/-- Feed of a context before its run (R301, R303, R306): the values and the warm start go into storage; one that saturates breaches, takes a
free wide slot or leaves the context narrow. -/
def State.feed (s : State) (c : Nat) : State :=
  let x := s.slotRun c
  let h := s.hatchOf c
  let x := if x.warm.isNone then x.mark 5 else x
  let x := if x.keptPending ∧ x.factor.isSome then x.mark 4 else x
  let vals := s.feedValues c
  let sat := (feedWords h false vals).2 || !s.fitsNarrow c (s.startIterate c)
  let put := fun (y : CtxSlot) => { y with resident := (feedWords h y.wide vals).1, clash := sat }
  if x.wide then s.setSlotRun c (put (x.mark 1))
  else if !sat then s.setSlotRun c (put x)
  else
    let t := (s.count Reg.SOLV_EVT_CNT_BREACH_CNT).raise 0x0B04
    if t.wideTaken (t.ctxDie c) < 2 then t.setSlotRun c (put { (x.mark 0).mark 1 with wide := true, wideClean := 0 })
    else (t.setSlotRun c (put ((x.mark 0).mark 6))).raise 0x0B05

/-- The next context of a die's list that can start before the deadline. -/
def State.startList (s : State) (d dl : Nat) : List Nat → State
  | [] => s.setDie d { s.die d with list := [], running := none, rerun := false }
  | c :: t =>
    if s.now + s.iterZero c ≤ dl then
      (s.setDie d { s.die d with list := t, running := some c, rerun := false }).feed c
    else (s.notRun c).startList d dl t

/-- A wide re-run holds its words in binary64 (R304). -/
def State.refeedWide (s : State) (c : Nat) : State :=
  let x := s.slotRun c
  s.setSlotRun c { x.mark 1 with resident := (feedWords (s.hatchOf c) true (s.feedValues c)).1 }

/-- The next wide re-run of a die (R304). -/
def State.startRerun (s : State) (d dl : Nat) : List Nat → State
  | [] => s.setDie d { s.die d with reruns := [], running := none, rerun := false }
  | c :: t =>
    if s.now + s.iterZero c ≤ dl then
      (s.setDie d { s.die d with reruns := t, running := some c, rerun := true }).refeedWide c
    else
      let x := s.slotRun c
      (s.setSlotRun c { x with status := 1, iterate := x.keptNarrow }).startRerun d dl t

/-- A die takes its next context: the narrow list, then the queued re-runs. -/
def State.dieNext (s : State) (d : Nat) : State :=
  match s.solv.deadline with
  | none => s
  | some dl =>
    if s.dieOk d then
      let t := s.startList d dl (s.die d).list
      if (t.die d).running.isNone then t.startRerun d dl (t.die d).reruns else t
    else s

/-- Posting (R263, R276, R295 to R297, R318): allocation contexts and bound user slots; every die starts. -/
def State.solvPost (s : State) (alloc : List Nat) : State :=
  let s := s.set Reg.SOLV_STAT_CTX0_DIE s.ctxZeroDie
  let user := s.userSlots
  let posted := (alloc ++ user.filter (fun c => !alloc.contains c))
  let s := s.set Reg.SOLV_STAT_POSTED posted.length
  let s := posted.foldl (fun t c =>
    t.setSlotRun c { t.slotRun c with status := 6, iterate := none, keptNarrow := none, posted := true, forget := false, clash := false, newton := 0, inner := 0,
                                      flags := 128 + (if user.contains c then 256 else 0) }) s
  let listOf := fun (d : Nat) =>
    let l := (List.range s.variant.contexts).filter (fun c => posted.contains c && decide (s.ctxDie c = d))
    l
  let start := s.trough.closedTh.getD s.bnd
  let dl := start + s.th - s.get Reg.SOLV_CFG_SOLVE_RESERVE * 1000
  let s := { s with solv := { s.solv with deadline := some dl, bound := user.map (fun c => (c, s.get Reg.SOLV_SLOT_CFG_ENTRY c)),
                                          dies := (List.range s.variant.dies).map (fun d => (d, { list := listOf d })) } }
  (List.range s.variant.dies).foldl State.dieNext s

/-! ## Ends of runs (R304, R305, R309 to R315) -/

/-- The run of a context as its trace gives it, from its start iterate in storage (R303, R313, R314). -/
def State.runOf (s : State) (c : Nat) (tr : SolveTrace) (whole inFactor : Bool) : Run :=
  let p := s.laneProblem c
  let x := s.slotRun c
  p.run (s.hatchOf c).linear (s.runLimits c) (p.storeIterate (s.startIterate c)).1 (x.keptPending && x.factor.isSome) whole inFactor tr

/-- What a run leaves in its slot before its status (R309, R310, R313, R321). -/
def State.noteRun (s : State) (c : Nat) (r : Run) (timeNs : Nat) (inFactor : Bool) : State :=
  let x := s.slotRun c
  let y := { x with newton := r.newton, inner := r.inner, merit := r.bestM, floors := r.floors, floorCol := r.floorCol, timeNs := timeNs,
                    factor := r.factor.or x.factor, keptPending := inFactor, clash := x.clash || r.clash }
  let y := if r.diagonal then y.mark 2 else y
  let y := if r.floorsAll ≠ 0 then y.mark 3 else y
  let t := (s.setSlotRun c y).set Reg.SOLV_FLOOR_CNT_COUNT (min 4294967295 (s.get Reg.SOLV_FLOOR_CNT_COUNT + r.floorsAll))
  if r.diagonal then t.raise 0x0B03 else t

/-- A run returns an iterate with a status, raised to 2 after a pivot-limit abandonment (R315). -/
def State.returnIterate (s : State) (c status : Nat) (it : List F64) : State :=
  let x := s.slotRun c
  s.setSlotRun c { x with status := if bitAt x.flags 2 then max status 2 else status, iterate := some it }

/-- A saturation in narrow storage (R304, R305): the best iterate is kept; a wide slot and a re-run, or the kept iterate is returned. -/
def State.breachRun (s : State) (c d : Nat) (best : List F64) : State :=
  let s := (s.setSlotRun c { (s.slotRun c).mark 0 with keptNarrow := some best }).count Reg.SOLV_EVT_CNT_BREACH_CNT
  let s := s.raise 0x0B04
  let x := s.slotRun c
  if s.wideTaken d < 2 then
    (s.setSlotRun c { x with wide := true, wideClean := 0 }).setDie d { s.die d with reruns := (s.die d).reruns ++ [c] }
  else (s.setSlotRun c { x.mark 6 with status := if bitAt x.flags 2 then 2 else 1, iterate := some best }).raise 0x0B05

/-- An infeasible run, or a non-finite result in wide mode (R306, R307, R315). -/
def State.infeasibleRun (s : State) (c : Nat) : State :=
  (s.setSlotRun c { s.slotRun c with status := 5, iterate := none }).raise 0x0B08

/-- What the end of a run comes to (R304 to R307, R313). -/
def State.endRun (s : State) (c d : Nat) (r : Run) : State :=
  match r.ended with
  | .converged => s.returnIterate c 0 r.best
  | .stopped | .cut => s.returnIterate c 1 r.best
  | .infeasible | .nonFinite => s.infeasibleRun c
  | .breach => s.breachRun c d r.best

/-- The die that runs a context. -/
def State.dieRunning (s : State) (c : Nat) : Option Nat :=
  (List.range s.variant.dies).find? (fun d => decide ((s.die d).running = some c))

/-- SOLVE_CONTEXT_END (R313): the context that a die runs ends its run, and the die takes its next. -/
def State.contextEnd (s : State) (r : SolveReport) : State :=
  match s.dieRunning r.ctx with
  | none => s
  | some d =>
    let run := s.runOf r.ctx r.trace true false
    let t := (s.noteRun r.ctx run r.timeNs false).setDie d { s.die d with running := none, rerun := false }
    (t.endRun r.ctx d run).dieNext d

- - - -

Your assignment: Beginning at the line above with "die (R304). -/" and finishing at the line with "queued re-runs. -/", return each line exactly and return nothing else.

Reply to the task:
/-- The next wide re-run of a die (R304). -/
def State.startRerun (s : State) (d dl : Nat) : List Nat → State
  | [] => s.setDie d { s.die d with reruns := [], running := none, rerun := false }
  | c :: t =>
    if s.now + s.iterZero c ≤ dl then
      (s.setDie d { s.die d with reruns := t, running := some c, rerun := true }).refeedWide c
    else
      let x := s.slotRun c
      (s.setSlotRun c { x with status := 1, iterate := x.keptNarrow }).startRerun d dl t

/-- A die takes its next context: the narrow list, then the queued re-runs. -/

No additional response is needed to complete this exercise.